使用神经网络识别手写数字——代码实现

部分代码解读

在之前描述 MNIST 数据时，我说它分成了 60,000 个训练图像和 10,000 个测试图像。这是官方的 MNIST 的描述。实际上，我们将用稍微不同的方法对数据进行划分。我们将测试集保持原样，但是将 60,000 个图像的 MNIST 训练集分成两个部分：一部分 50,000 个图像，我们将用来训练我们的神经网络，和一个单独的 10,000 个图像的验证集。在本章中我们不使用验证数据，但是在本书的后面我们将会发现它对于解决如何去设置某些神经网络中的超参数是很有用的，例如学习率等，这些参数不被我们的学习算法直接选择。尽管验证数据不是原始 MNIST 规范的一部分，然而许多人以这种方式使用 MNIST，并且在神经网络中使用验证数据是很普遍的。从现在起当我提到“MNIST 训练数据”时，我指的是我们的 50,000 个图像数据集，而不是原始的 60,000图像数据集

除了 MNIST 数据，我们还需要一个叫做 Numpy 的 Python 库，用来做快速线性代数。如果你没有安装过 Numpy。在列出一个完整的代码清单之前，让我解释一下神经网络代码的核心特性。核心片段是一个 Network 类，我们用来表示一个神经网络。这是我们用来初始化一个 Network 对象的代码：

神经网络架构

class Network(object):

	def __init__(self, sizes):
		self.num_layers = len(sizes)
		self.sizes = sizes
		self.biases = [np.random.randn(y, 1) for y in sizes[1:]]
		self.weights = [np.random.randn(y, x)
						for x, y in zip(sizes[:-1], sizes[1:])]

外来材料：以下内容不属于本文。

/-- Keys of a hop (R242, R245, R248, R314 to R317, Table 12-9). -/
def Obligations.PortKeyingRuns : Prop :=
  (∀ (s : State) (p : PortId), (s.portOf p).state = .keying → (s.portOf p).keying = none →
    (s.portOf p).keyed = false → ∃ t, exec (.keyHello p) s = .next t ∧
      t.out = s.out ++ trainOut p 0x11 (s.random 32) ∧
      ∃ k, (t.portOf p).keying = some k ∧ k.ne = s.random 32 ∧ k.confirmed = false) ∧
  (∀ (s : State) (p : PortId) (k : Keying) (m root : Bytes), (s.portOf p).keying = some k → k.confirmed = false →
    (s.portOf p).state = .keying → m.length = replyBytes → replyValid (s.portOf p) k m = true → rootOf s (replyCert m) = some root →
    ∃ t, exec (.keyReply p m) s = .next t ∧ t.sec.reportCount = s.sec.reportCount + 1 ∧
      (t.portOf p).rootFp = Config.shake256 root 64 ∧ (t.portOf p).switchSerial = (s.portOf p).farSerial ∧
      ∃ k', (t.portOf p).keying = some k' ∧ k'.confirmed = true ∧ k'.reply = m ∧
        t.out = s.out ++ trainOut p 0x13 k'.confirm) ∧
  (∀ (s : State) (p : PortId) (k : Keying) (m : Bytes), (s.portOf p).keying = some k → k.confirmed = false →
    (s.portOf p).state = .keying → m.length = replyBytes → replyValid (s.portOf p) k m = false → ∃ t, exec (.keyReply p m) s = .next t ∧
      (t.portOf p).state = .down ∧ t.log = pushRec s.log (recordOf { code := 0x0909, loc := locPort p } s)) ∧
  (∀ (s : State) (p : PortId) (k : Keying) (m : Bytes), (s.portOf p).keying = some k → k.confirmed = false →
    (s.portOf p).state = .keying → m.length ≠ replyBytes → (s.portOf p).autoRetrain = false →
    ∃ t u, exec (.keyReply p m) s = .next t ∧ (t.portOf p).state = .down ∧
      u = pushRec s.log (recordOf { code := 0x090A, loc := locPort p } s) ∧
      t.log = pushRec u (recordOf { code := 0x080A, loc := locPort p } { s with log := u })) ∧
  (∀ (s : State) (p : PortId) (k : Keying) (m ss t₀ b : Bytes), (s.portOf p).keying = some k → k.confirmed = true →
    (s.portOf p).state = .keying → Config.kemDecaps k.ephDk (slice m 0 1088) = some ss →
    t₀ = Config.shake256 (k.hello ++ k.reply ++ k.confirm) 64 →
    b = Config.shake256 (labelHop ++ k.ssE ++ ss ++ t₀) 72 → m.length = 1120 →
    slice m 1088 32 = Config.shake256 (labelFin ++ b ++ t₀) 32 → ∃ t, exec (.keyFinish p m) s = .next t ∧
      (t.portOf p).keyed = true ∧ (t.portOf p).tx = (hopKeys b false).1 ∧ (t.portOf p).rx = (hopKeys b false).2 ∧
      (t.portOf p).transcript = t₀ ∧ (t.portOf p).keying = none) ∧
  (∀ (s : State) (p : PortId) (a b c d : BitVec 16), (s.portOf p).state = .keying → (s.portOf p).keyed = true →
    (s.portOf p).credInit = false → 64 ≤ a.toNat → 64 ≤ b.toNat → 64 ≤ c.toNat → 8 ≤ d.toNat →
    ∃ t, exec (.creditInit p a b c d) s = .next t ∧ (t.portOf p).credInit = true ∧
      (t.portOf p).credits = #v[a.toNat, b.toNat, c.toNat, d.toNat] ∧ t.out = s.out ++ trainOut p 5 []) ∧
  (∀ (s : State) (p : PortId) (a b c d : BitVec 16), (s.portOf p).state = .keying → (s.portOf p).keyed = true →
    (s.portOf p).credInit = false → a.toNat < 64 ∨ b.toNat < 64 ∨ c.toNat < 64 ∨ d.toNat < 8 →
    ∃ t, exec (.creditInit p a b c d) s = .next t ∧ (t.portOf p).state = .down ∧
      t.log = pushRec s.log (recordOf { code := 0x080B, loc := locPort p } s)) ∧
  (∀ (s : State) (p : PortId), (s.portOf p).state = .keying → (s.portOf p).credInit = true →
    ∃ t, exec (.ready p) s = .next t ∧ (t.portOf p).state = .up ∧
      (t.portOf p).status = (if inCurtain s then .curtain else if s.start.releaseLow then .withdrawn else .up) ∧
      (t.portOf p).unacked = [] ∧ t.log = pushRec s.log (recordOf { code := 0x080C, loc := locPort p } s)) ∧
  (∀ (s : State) (p : PortId), rekeyable s p = true → 2 ^ 40 ≤ (s.portOf p).tx.counter → (s.portOf p).rekey = none →
    ∃ t, exec (.hopKeyLimit p) s = .next t ∧
      (t.portOf p).rekey = some (Config.kemEncaps (s.portOf p).farEk (s.random 32)).2) ∧
  (∀ (s : State) (p : PortId) (ct own ss b : Bytes), rekeyable s p = true → (s.portOf p).rekey = some own →
    Config.kemDecaps (s.portOf p).ephDk ct = some ss →
    b = Config.shake256 (labelHop ++ own ++ ss ++ (s.portOf p).transcript) 72 →
    ∃ t, exec (.hopRekey p ct) s = .next t ∧ (t.portOf p).rekey = none ∧
      (t.portOf p).tx = (hopKeys b (!(s.portOf p).tx.phase)).1 ∧
      (t.portOf p).rx = (hopKeys b (!(s.portOf p).tx.phase)).2 ∧ (t.portOf p).rxOld = some (s.portOf p).rx ∧
      t.log = pushRec s.log (recordOf { code := 0x090B, loc := locPort p } s))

在这段代码中，列表 sizes 包含各层神经元的数量。例如，如果我们想创建一个在第一层有 2 个神经元，第二层有 3 个神经元，最后层有 1 个神经元的 Network 对象，我们应这样写代码：

1	net = Network([2, 3, 1])

Network 对象中的权重和偏置都是被随机初始化的，使用 Numpy 的 np.random.randn! 函数来生成均值为 0，标准差为 1 的高斯分布。这样的随机初始化给了我们的随机梯度下降算法一个起点。

激活函数

我们从定义 S型函数开始：

1 2	def sigmoid(z): return 1.0/(1.0+np.exp(-z))

前馈神经网络

然后对 Network 类添加一个 feedforward 方法，对于网络
给定一个输入 $a$，返回对应的输出,这个方法所做的是对每一层应用方程。

def feedforward(self, a):
    """Return the output of the network if "a" is input."""
    for b, w in zip(self.biases, self.weights):
        a = sigmoid(np.dot(w, a)+b)
    return a

随机梯度下降算法

当然，我们想要 Network 对象做的主要事情是学习。为此我们给它们一个实现随机梯度下降算法的 SGD 方法。代码如下。其中一些地方看似有一点神秘，我会在代码后面逐个分析。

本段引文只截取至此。